--- Records provided Enclosed Below ---

/-- A transaction of a master with a hall attribute that reaches a memory (R15, R395, R400, R403 to
R406) (DEDUCED, log 56). -/
def memTxn (s : State) (t : Txn) (h : Hall) : State :=
  let w := t.access == .write
  if spaceSize t.space < t.addr + t.len then answerErr s t.master t.len w
  else if closed s t.space t.addr then answerErr s t.master t.len w
  else if memAdmits s t.space h t.master t.addr w = false then
    answerErr (noteAt (hcErr (perfAdd s 0 0x09 1) 0) 15 (accessCode t.access + 1) t.addr t.master) t.master t.len w
  else if t.space = .logic ∧ enclAdmits s t = false then
    answerErr (pulses (hcErr s 3)
      [{ line := 15, cls := .safe, type := accessCode t.access + 1, addr := t.addr, master := t.master }])
      t.master t.len w
  else memDo s t

/-! ### Hall controller registers -/

def handCode : HandState → Nat
  | .owned => 0
  | .releasing => 1
  | .reset => 2
  | .free => 3
  | .claimed => 4

def hallBit (h : Hall) : Nat := if h = .inner then 0 else 1

/-- Enclave and register of an offset. -/
def enclOff (off : Nat) : Option (Nat × Nat) :=
  if 0x090 ≤ off ∧ off < 0x0C0 ∧ off % 4 = 0 then some ((off - 0x080) / 0x10, off % 16 / 4) else none

def blockWord (b : HallBlock) : Word :=
  pack [(handCode b.state, 0), (hallBit b.owner, 4), (hallBit b.dest, 5), (b.last, 16)]

def hcRead (s : State) (off : Nat) : Option Word :=
  let h := s.halls
  if off = 0x000 then
    let busy := h.blocks.any (fun b => b.2.state == .releasing || b.2.state == .reset || b.2.state == .claimed)
    some (pack [(b2n h.logic.busy, 0), (b2n h.mezz.busy, 1), (b2n busy, 2)])
  else if off = 0x010 then some (pack [(h.logic.target, 16)])
  else if off = 0x014 then some (pack [(h.logic.cur, 16)])
  else if off = 0x018 then some (pack [(h.mezz.target, 20)])
  else if off = 0x01C then some (pack [(h.mezz.cur, 20)])
  else if off = 0x020 then some (w32 h.err.toNat)
  else if off = 0x024 then some 0
  else if off = 0x040 then some (w32 (b2n h.lock))
  else if off % 4 = 0 ∧ 0x100 ≤ off ∧ off ≤ 0x154 then (tget h.blocks ((off - 0x100) / 4)).map blockWord
  else
    (enclOff off).bind (fun e => (tget h.encl e.1).map (fun x =>
      w32 (if e.2 = 0 then x.codeStart else if e.2 = 1 then x.codeEnd else if e.2 = 2 then x.dataStart else x.dataEnd)))

def hcWrite (s : State) (m off : Nat) (v : Word) : Option State :=
  if off = 0x010 then some (wmLogicWrite s m v)
  else if off = 0x018 then some (wmMezzWrite s m v)
  else if off = 0x020 then some (wrOk (modHalls s (fun h => { h with err := w1c h.err v.toNat })))
  else if off = 0x024 then some (hcForce s v)
  else if off = 0x040 then some (wrOk (modHalls s (fun h => { h with lock := h.lock || bitOf v.toNat 0 })))
  else if off % 4 = 0 ∧ 0x100 ≤ off ∧ off ≤ 0x154 then some (handCmd s m ((off - 0x100) / 4) (bitsOf v.toNat 9 8))
  else
    match enclOff off with
    | some e => if 1 ≤ e.1 ∧ e.1 ≤ 3 then some (enclWrite s m e.1 e.2 v) else none
    | none => if (hcRead s off).isSome then some (wrOk s) else none

/-! ### The commands -/

/-- `HC_WM_LOGIC_WRITE` (R398 to R400). -/
def execHcWmLogicWrite (master : Nat) (value : Word) (s : State) : Out :=
  .next (writeAs s master 0x70010 (fun s => wmLogicWrite s master value))

/-- `HC_WM_MEZZ_WRITE` (R398 to R400). -/
def execHcWmMezzWrite (master : Nat) (value : Word) (s : State) : Out :=
  .next (writeAs s master 0x70018 (fun s => wmMezzWrite s master value))
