-- ==== Sys2Proof/Machine/Dispatch.lean ====
section
/-! DEFINITION. The dispatch: one arm per command, each a direct call of its meaning. -/

namespace Sys2Proof.Machine
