/-! ### Tamper, life cycle and debug -/

/-- R428 to R434, R441 to R449, R453, R29: alarms of the layers, the light sensors and the soft monitors; the end of
an erasure; the check; the backup cell and the retention latch. R435 to R440, R456: settings apply, tests of monitors
begin, end and come round, and forced errors and alarms act. -/
def Obligations.TamperActs : Prop :=
  (∀ (s : State), exec (.lichenTraceFail 1) s = .next (alarm s 0 true) ∧ exec (.lichenTraceFail 2) s = .next (alarm s 1 true)
    ∧ exec .lightAlarm s = .next (alarm s 2 true))
  ∧ (∀ (s t : State) (n i : Nat) (m m' : Monitor), tget s.tamper.mons n = some m → s.power.powered = true →
    armOf (tampLife s) ≠ 0 → (m.stamps.head?).all (fun t => t / (monLimits n).1 != s.time / (monLimits n).1) = true →
    (s.tamper.bistOn = true → s.tamper.bistMon ≠ n ∨ s.tamper.bistInst ≠ i) →
    m' = { m with stamps := (s.time :: m.stamps).take 16 } → t = modTamp s (fun t => { t with mons := tput t.mons n m' }) →
    exec (.softMonitorEvent n i) s = .next (if monFires m' then alarm t (n + 1) (monResp m'.set == 2) else t))
  ∧ (∀ (s : State), s.power.powered = false → watchOn (tampLife s) = true →
    exec (.cellTempSample false) s = .next { s with tamper := { s.tamper with tempOut := 0 } }
    ∧ exec (.cellTempSample true) s = .next (if s.tamper.tempOut = 0 then { s with tamper := { s.tamper with tempOut := 1 } }
      else alarm { s with tamper := { s.tamper with tempOut := s.tamper.tempOut + 1 } } 5 true))
  ∧ (∀ (s t : State) (i bad : Nat), s.tamper.phase = 2 → s.tamper.flag = some i → t = commitFlag s i bad →
    exec (.eraseComplete bad) s
      = .next { t with bb := bbRewrite t.bb, tamper := { t.tamper with phase := 3, flag := none } })
  ∧ (∀ (s : State), s.bb.busy = true → exec .bbCheckRewriteDone s = .next { s with bb := bbRewrite s.bb })
  ∧ (∀ (s : State) (mv : Nat), s.power.powered = true → mv < 2400 → s.tamper.cellLow = false →
    exec (.cellLow mv) s = .next (pulse { s with power := { s.power with cellMv := mv }
                                                 tamper := { s.tamper with cellLow := true } } 2 .note))
  ∧ (∀ (s : State) (mv : Nat), s.power.powered = false → mv < 2200 → watchOn (tampLife s) = true →
    s.bb.gap.getLsbD 0 = false → exec (.cellLow mv) s = .next (bbChange { s with power := { s.power with cellMv := mv } }
      (fun b => { b with gap := setBit b.gap 0 })))
  ∧ (∀ (s : State), exec .cellLowClear s = .next { s with tamper := { s.tamper with cellLow := false } })
  ∧ (∀ (s : State), ∃ t, exec .retentionLatchClear s = .next t ∧ t.bb.latch = false ∧ t.bb.busy = false
    ∧ t.bb.secret = slice (drawn s 64) 0 32 ∧ { t with bb := s.bb, fresh := s.fresh } = s)
  ∧ (∀ (s : State) (m : Nat), mayWrite s m 0x60000 → s.tamper.mons.all (fun e => monOk e.1 e.2.shadow) = true →
    exec (.tampApply m) s = .next (wrOk { s with tamper := { s.tamper with
      mons := tmap s.tamper.mons (fun _ x => { x with set := x.shadow }) } }))
  ∧ (∀ (s : State) (m n i : Nat) (v : Word), mayWrite s m 0x60100 → n = bitsOf v.toNat 3 0 → i = bitsOf v.toNat 8 8 →
    bitOf v.toNat 12 = true → s.tamper.bistOn = false → n < 9 → exec (.tampBistStart m v) s
    = .next (wrOk { s with tamper := testBegin s.time { s.tamper with selMon := n, selInst := i } n i }))
  ∧ (∀ (s t : State), s.tamper.bistOn = true →
    t = { s with tamper := { s.tamper with bistOn := false, bistDone := true, bistPass := true } } →
    exec (.tampBistEnd true) s = .next (nextTest t))
  ∧ (∀ (s t : State), s.tamper.bistOn = true → s.tamper.bistAt + 1000000 ≤ s.time →
    t = { s with tamper := { s.tamper with bistOn := false, bistDone := true, bistPass := false } } →
    exec (.tampBistEnd false) s = .next (nextTest (markFail t s.tamper.bistMon s.tamper.bistInst)))
  ∧ (∀ (s : State), s.power.powered = true → s.tamper.testedAt + s.tamper.interval * 10 ^ 9 ≤ s.time →
    exec .tampTestInterval s = .next (nextTest { s with tamper := { s.tamper with testedAt := s.time, round := some 0 } }))
  ∧ (∀ (s : State) (m : Nat) (v : Word), mayWrite s m 0x60024 →
    exec (.tampErrForce m v) s = .next (wrOk ((setBits 5 v.toNat).foldl tampErr s)))
  ∧ (∀ (s : State) (m : Nat) (v : Word), mayWrite s m 0x60028 → (s.life.life = .vendor ∨ s.life.life = .return) →
    exec (.tampAlarmForce m v) s = .next (wrOk ((setBits 9 v.toNat).foldl (fun s i => alarm (tampCause s 9) i
      (if 3 ≤ i then ((tget s.tamper.mons (i - 1)).map (fun m => monResp m.set == 2)).getD true else true)) s)))

/-- R441 to R446, R464: an alarm of the response `ERASE` in an armed, powered state leaves no erase secret, no Stair
keys, no random-number states, no key store and no operand memory, and burns no bit of OTP by itself. -/
def Obligations.EraseLeavesNoKeys : Prop :=
  ∀ (s : State) (i : Nat), s.power.powered = true → armOf (tampLife s) ≠ 0 → armOf (tampLife s) ≠ 1 →
    s.tamper.erased = false → ∃ t, t = alarm s i true ∧ t.bb.secret = zeros 32 ∧ t.keys.secrets = []
    ∧ t.keys.journal = [] ∧ t.rng.inst = [] ∧ t.pk.park = [] ∧ t.stair.identity = [] ∧ t.stair.ledger = []
    ∧ t.stair.device = [] ∧ t.stair.custody = [] ∧ t.tamper.erased = true ∧ t.tamper.phase = 2 ∧ t.otp = s.otp

/-- R473 to R475, R477 to R482: the debug register and its expiry, vendor authorisation, and forced errors of the
life-cycle controller. R246, R477, R649: the instructions of the test access port. -/
def Obligations.DebugAndTestAccess : Prop :=
  (∀ (s : State) (m : Nat) (v : Word), m ≤ 3 → mayWrite s m 0x10020 → exec (.lcDebugWrite m v) s
    = .next (wrOk { s with life := { s.life with dbg := BitVec.ofNat 4 v.toNat &&& lcAllowed s.life } }))
  ∧ (∀ (s : State), s.life.expiry ≠ 0 → s.life.expiry ≤ s.time →
    exec .debugExpiry s = .next { s with life := { s.life with dbg := 0 } })
  ∧ (∀ (s : State) (m : Nat) (v : Word), mayWrite s m 0x10034 →
    exec (.lcErrForce m v) s = .next (wrOk ((setBits 4 v.toNat).foldl lcFire s)))
  ∧ (∀ (s t : State) (r : Bytes × State), t = tapSelect s 0x40 → t.life.life ≠ .scrapped → t.life.voteFail = false →
    (t.life.life = .blank → allZero t.otp.rootHash = false) → drawState t 4 = .ok → r = drawFrom t 4 32 →
    exec .authChallenge s = .next (emit (modLife r.2 (fun l => { l with challenge := some r.1 })) (.tdo r.1)))
  ∧ (∀ (s t : State) (a : Bytes) (b : List (Nat × Nat)), a.length = 288 →
    t = modLife (tapSelect s 0x41) (fun l => { l with challenge := none }) → authCheck t a s.life.challenge = 0 →
    exec (.authSubmit a b) s = .next (authRun (modLife t (fun l => { l with result := 2, refusedAt := 0 })) a b))
  ∧ (∀ (s : State) (a : Bytes) (b : List (Nat × Nat)) (n : Nat), a.length = 288 → n ≠ 0 →
    authCheck (modLife (tapSelect s 0x41) (fun l => { l with challenge := none })) a s.life.challenge = n →
    exec (.authSubmit a b) s = .next { s with life := { s.life with
      tapInstr := 0x41, challenge := none, result := 3, refusedAt := n } })
  ∧ (∀ (s : State), exec .authStatus s = .next (emit (tapSelect s 0x42) (.tdo (be 4 (authWord s).toNat))))
  ∧ (∀ (s : State), exec .dap s = .next (tapSelect s 0x50)
    ∧ exec .idcode s = .next (emit (tapSelect s 0x01) (.tdo (be 4 0x00800587)))
    ∧ (∀ b, exec (.samplePreload b) s = .next { s with life := { s.life with tapInstr := 0x02, boundary := b } })
    ∧ exec .bypass s = .next (tapSelect s 0xFF) ∧ exec .trstNLow s = .next (tapSelect s 0x01)
    ∧ (∀ c, (tapSelect s c).life.tapInstr = c ∧ { tapSelect s c with life := s.life } = s))
  ∧ (∀ (s : State), s.life.life = .blank ∨ s.life.life = .vendor ∨ s.life.life = .return ∨ s.life.life = .scrapped →
    exec .extest s = .next (tapSelect s 0x03) ∧ exec .clamp s = .next (tapSelect s 0x04)
    ∧ exec .highz s = .next (tapSelect s 0x05))
  ∧ (∀ (s : State), s.life.life = .transit ∨ s.life.life = .commissioned ∨ s.life.life = .inService →
    exec .extest s = .next (tapSelect s 0xFF) ∧ exec .clamp s = .next (tapSelect s 0xFF)
    ∧ exec .highz s = .next (tapSelect s 0xFF))
  ∧ (∀ (s : State), exec .persoKeys s = .next (emit (tapSelect s 0x43) (.tdo (if s.stair.paused then
      s.stair.idPub ++ s.stair.ledPub ++ Config.edPub (s.tally.seed.getD []) else zeros 96))))
  ∧ (∀ (s t u v : State) (b pub led : Bytes), t = tapSelect s 0x44 → s.stair.paused = true → persoOk t b = true →
    pub = Config.edPub (s.tally.seed.getD []) → led = issueCert t 2 0 t.stair.identity t.stair.ledPub [] →
    u = modStair (modTally t (fun y => { y with
      endorse := Config.edSign t.stair.identity (ascii "WTKY1" ++ deviceKeyId t ++ pub) }))
      (fun y => { y with idCert := (persoItems b).2.2, ledCert := led, paused := false }) →
    stepClimb u = .ok v → exec (.persoCert b) s = .next (goOn v 5))

/-! ### Faults, power, starts and the Tally -/

/-- R484 to R490: pulses of the classes that their lines carry reach the collector; a pulse of `NOTE` that finds the
capture held sets its status bit, raises its class field and counts, and changes no service state. R484, R491 to R495,
R509, R502: the registers of the collector act, the handle limit and a fault of the collector itself stop the device,
and `SAFE` restarts when its time is over. -/
def Obligations.CollectorActs : Prop :=
  (∀ (s : State) (ps : List Pulse), exec (.faultPulse ps) s
    = .next (pulses s (ps.filter (fun p => (lineClasses p.line).contains p.cls))))
  ∧ (∀ (s : State) (p : Pulse), p.cls = .note → (lineClasses p.line).contains .note = true → s.fc.valid = true →
    ∃ t, exec (.faultPulse [p]) s = .next t ∧ t.fc.status = setBit s.fc.status p.line
      ∧ tget t.fc.cls p.line = some (max (tgetD s.fc.cls p.line 0) 1)
      ∧ t.fc.more = (if s.fc.capMin ≤ 1 then min (s.fc.more + 1) 65535 else s.fc.more) ∧ t.fc.service = s.fc.service
      ∧ t.fc.valid = true ∧ t.fc.fLine = s.fc.fLine ∧ { t with fc := s.fc, perf := s.perf } = s)
  ∧ (∀ (s : State) (m : Nat) (v : Word) (ps : List Pulse), mayWrite s m 0x20004 → exec (.fcStatusClear m true v ps) s
    = .next (pulses (wrOk (holdHi s m 0x20004 v)) (ps.filter (fun p => (lineClasses p.line).contains p.cls))))
  ∧ (∀ (s : State) (m n : Nat) (v : Word) (ps : List Pulse), mayWrite s m 0x20000 →
    n = (((heldOf s m 0x20004).map (fun h => h.toNat)).getD 0) * 2 ^ 32 + v.toNat →
    ∃ t, exec (.fcStatusClear m false v ps) s
      = .next (pulses t (ps.filter (fun p => (lineClasses p.line).contains p.cls))) ∧ t.fc.status = w1c s.fc.status n
      ∧ t.fc.cls = s.fc.cls.filter (fun e => !n.testBit e.1) ∧ t.lastErr = false ∧ heldOf t m 0x20004 = none
      ∧ t.fc.valid = s.fc.valid ∧ t.fc.service = s.fc.service ∧ t.fc.more = s.fc.more)
  ∧ (∀ (s : State) (m : Nat), mayWrite s m 0x2001C → exec (.fcCaptureRelease m) s
    = .next (wrOk { s with fc := { s.fc with valid := false, more := 0 } }))
  ∧ (∀ (s : State) (m : Nat) (hi lo : Word) (l : List Nat), mayWrite s m 0x20030 →
    l = setBits 64 (hi.toNat * 2 ^ 32 + lo.toNat) → l ≠ [] → s.fc.forceCls = 1 →
    exec (.fcForce m hi lo) s = .next (wrOk (pulses { dropHeld s m 0x20034 with fc := { s.fc with forced := true } }
      (l.map (fun n => { line := n, cls := .note, type := 0, addr := 0, master := 0xFF })))))
  ∧ (∀ (s : State) (m : Nat) (v : Word), mayWrite s m 0x20008 → bitsOf v.toNat 31 20 ≤ 3600 →
    1 ≤ bitsOf v.toNat 19 10 → bitsOf v.toNat 19 10 ≤ 1000 → 1 ≤ bitsOf v.toNat 7 5 → bitsOf v.toNat 7 5 ≤ 5 →
    exec (.fcCtrlWrite m v) s = .next (wrOk { s with fc := { s.fc with
      restart := bitsOf v.toNat 31 20, handle := bitsOf v.toNat 19 10, capMin := bitsOf v.toNat 7 5 } }))
  ∧ (∀ (s : State), s.fc.valid = true → 2 ≤ s.fc.fClass → s.fc.heldAt + s.fc.handle * 10 ^ 6 < s.time →
    exec .handleLimitExpiry s = .next (pulse s 0 .safe))
  ∧ (∀ (s : State) (c : SelfCause), exec (.collectorSelfFault c) s = .next (enterSafe { s with fc := { s.fc with
      self := setBit s.fc.self (selfBit c), status := setBit s.fc.status 0 } }))
  ∧ (∀ (s : State), s.fc.service = .safe → s.fc.restart ≠ 0 → s.fc.safeAt + s.fc.restart * 10 ^ 9 ≤ s.time →
    exec .safeRestartExpiry s = .next (resetSteps s))
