/-! `modAlc` -/

@[simp] theorem modAlc_time (a : Nat) (f : Alcove → Alcove) :
    (modAlc s a f).time = s.time := rfl
@[simp] theorem modAlc_net (a : Nat) (f : Alcove → Alcove) :
    (modAlc s a f).net = { s.net with alcoves := tmod s.net.alcoves a f } := rfl
@[simp] theorem modAlc_cipher (a : Nat) (f : Alcove → Alcove) :
    (modAlc s a f).cipher = s.cipher := rfl
@[simp] theorem modAlc_pk (a : Nat) (f : Alcove → Alcove) :
    (modAlc s a f).pk = s.pk := rfl
@[simp] theorem modAlc_digest (a : Nat) (f : Alcove → Alcove) :
    (modAlc s a f).digest = s.digest := rfl
@[simp] theorem modAlc_rng (a : Nat) (f : Alcove → Alcove) :
    (modAlc s a f).rng = s.rng := rfl
@[simp] theorem modAlc_keys (a : Nat) (f : Alcove → Alcove) :
    (modAlc s a f).keys = s.keys := rfl
@[simp] theorem modAlc_stair (a : Nat) (f : Alcove → Alcove) :
    (modAlc s a f).stair = s.stair := rfl
@[simp] theorem modAlc_ledger (a : Nat) (f : Alcove → Alcove) :
    (modAlc s a f).ledger = s.ledger := rfl
@[simp] theorem modAlc_halls (a : Nat) (f : Alcove → Alcove) :
    (modAlc s a f).halls = s.halls := rfl
@[simp] theorem modAlc_tamper (a : Nat) (f : Alcove → Alcove) :
    (modAlc s a f).tamper = s.tamper := rfl
@[simp] theorem modAlc_bb (a : Nat) (f : Alcove → Alcove) :
    (modAlc s a f).bb = s.bb := rfl
@[simp] theorem modAlc_otp (a : Nat) (f : Alcove → Alcove) :
    (modAlc s a f).otp = s.otp := rfl
@[simp] theorem modAlc_life (a : Nat) (f : Alcove → Alcove) :
    (modAlc s a f).life = s.life := rfl
@[simp] theorem modAlc_fc (a : Nat) (f : Alcove → Alcove) :
    (modAlc s a f).fc = s.fc := rfl
@[simp] theorem modAlc_ed (a : Nat) (f : Alcove → Alcove) :
    (modAlc s a f).ed = s.ed := rfl
@[simp] theorem modAlc_boot (a : Nat) (f : Alcove → Alcove) :
    (modAlc s a f).boot = s.boot := rfl
@[simp] theorem modAlc_twin (a : Nat) (f : Alcove → Alcove) :
    (modAlc s a f).twin = s.twin := rfl
@[simp] theorem modAlc_gallery (a : Nat) (f : Alcove → Alcove) :
    (modAlc s a f).gallery = s.gallery := rfl
@[simp] theorem modAlc_tally (a : Nat) (f : Alcove → Alcove) :
    (modAlc s a f).tally = s.tally := rfl
@[simp] theorem modAlc_perf (a : Nat) (f : Alcove → Alcove) :
    (modAlc s a f).perf = s.perf := rfl
@[simp] theorem modAlc_power (a : Nat) (f : Alcove → Alcove) :
    (modAlc s a f).power = s.power := rfl
@[simp] theorem modAlc_captured (a : Nat) (f : Alcove → Alcove) :
    (modAlc s a f).captured = s.captured := rfl
@[simp] theorem modAlc_heldHi (a : Nat) (f : Alcove → Alcove) :
    (modAlc s a f).heldHi = s.heldHi := rfl
@[simp] theorem modAlc_lastErr (a : Nat) (f : Alcove → Alcove) :
    (modAlc s a f).lastErr = s.lastErr := rfl
@[simp] theorem modAlc_lastVal (a : Nat) (f : Alcove → Alcove) :
    (modAlc s a f).lastVal = s.lastVal := rfl
@[simp] theorem modAlc_fresh (a : Nat) (f : Alcove → Alcove) :
    (modAlc s a f).fresh = s.fresh := rfl
@[simp] theorem modAlc_outbox (a : Nat) (f : Alcove → Alcove) :
    (modAlc s a f).outbox = s.outbox := rfl
@[simp] theorem modAlc_pending (a : Nat) (f : Alcove → Alcove) :
    (modAlc s a f).pending = s.pending := rfl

--- End of Enclosed Records provided ---

Task description:
Write the lines out again exactly, from the one containing "theorem modAlc_otp (a" through the last line of the records, and include no other lines.

Your response:
@[simp] theorem modAlc_otp (a : Nat) (f : Alcove → Alcove) :
    (modAlc s a f).otp = s.otp := rfl
@[simp] theorem modAlc_life (a : Nat) (f : Alcove → Alcove) :
    (modAlc s a f).life = s.life := rfl
@[simp] theorem modAlc_fc (a : Nat) (f : Alcove → Alcove) :
    (modAlc s a f).fc = s.fc := rfl
@[simp] theorem modAlc_ed (a : Nat) (f : Alcove → Alcove) :
    (modAlc s a f).ed = s.ed := rfl
@[simp] theorem modAlc_boot (a : Nat) (f : Alcove → Alcove) :
    (modAlc s a f).boot = s.boot := rfl
@[simp] theorem modAlc_twin (a : Nat) (f : Alcove → Alcove) :
    (modAlc s a f).twin = s.twin := rfl
@[simp] theorem modAlc_gallery (a : Nat) (f : Alcove → Alcove) :
    (modAlc s a f).gallery = s.gallery := rfl
@[simp] theorem modAlc_tally (a : Nat) (f : Alcove → Alcove) :
    (modAlc s a f).tally = s.tally := rfl
@[simp] theorem modAlc_perf (a : Nat) (f : Alcove → Alcove) :
    (modAlc s a f).perf = s.perf := rfl
@[simp] theorem modAlc_power (a : Nat) (f : Alcove → Alcove) :
    (modAlc s a f).power = s.power := rfl
@[simp] theorem modAlc_captured (a : Nat) (f : Alcove → Alcove) :
    (modAlc s a f).captured = s.captured := rfl
@[simp] theorem modAlc_heldHi (a : Nat) (f : Alcove → Alcove) :
    (modAlc s a f).heldHi = s.heldHi := rfl
@[simp] theorem modAlc_lastErr (a : Nat) (f : Alcove → Alcove) :
    (modAlc s a f).lastErr = s.lastErr := rfl
@[simp] theorem modAlc_lastVal (a : Nat) (f : Alcove → Alcove) :
    (modAlc s a f).lastVal = s.lastVal := rfl
@[simp] theorem modAlc_fresh (a : Nat) (f : Alcove → Alcove) :
    (modAlc s a f).fresh = s.fresh := rfl
@[simp] theorem modAlc_outbox (a : Nat) (f : Alcove → Alcove) :
    (modAlc s a f).outbox = s.outbox := rfl
@[simp] theorem modAlc_pending (a : Nat) (f : Alcove → Alcove) :
    (modAlc s a f).pending = s.pending := rfl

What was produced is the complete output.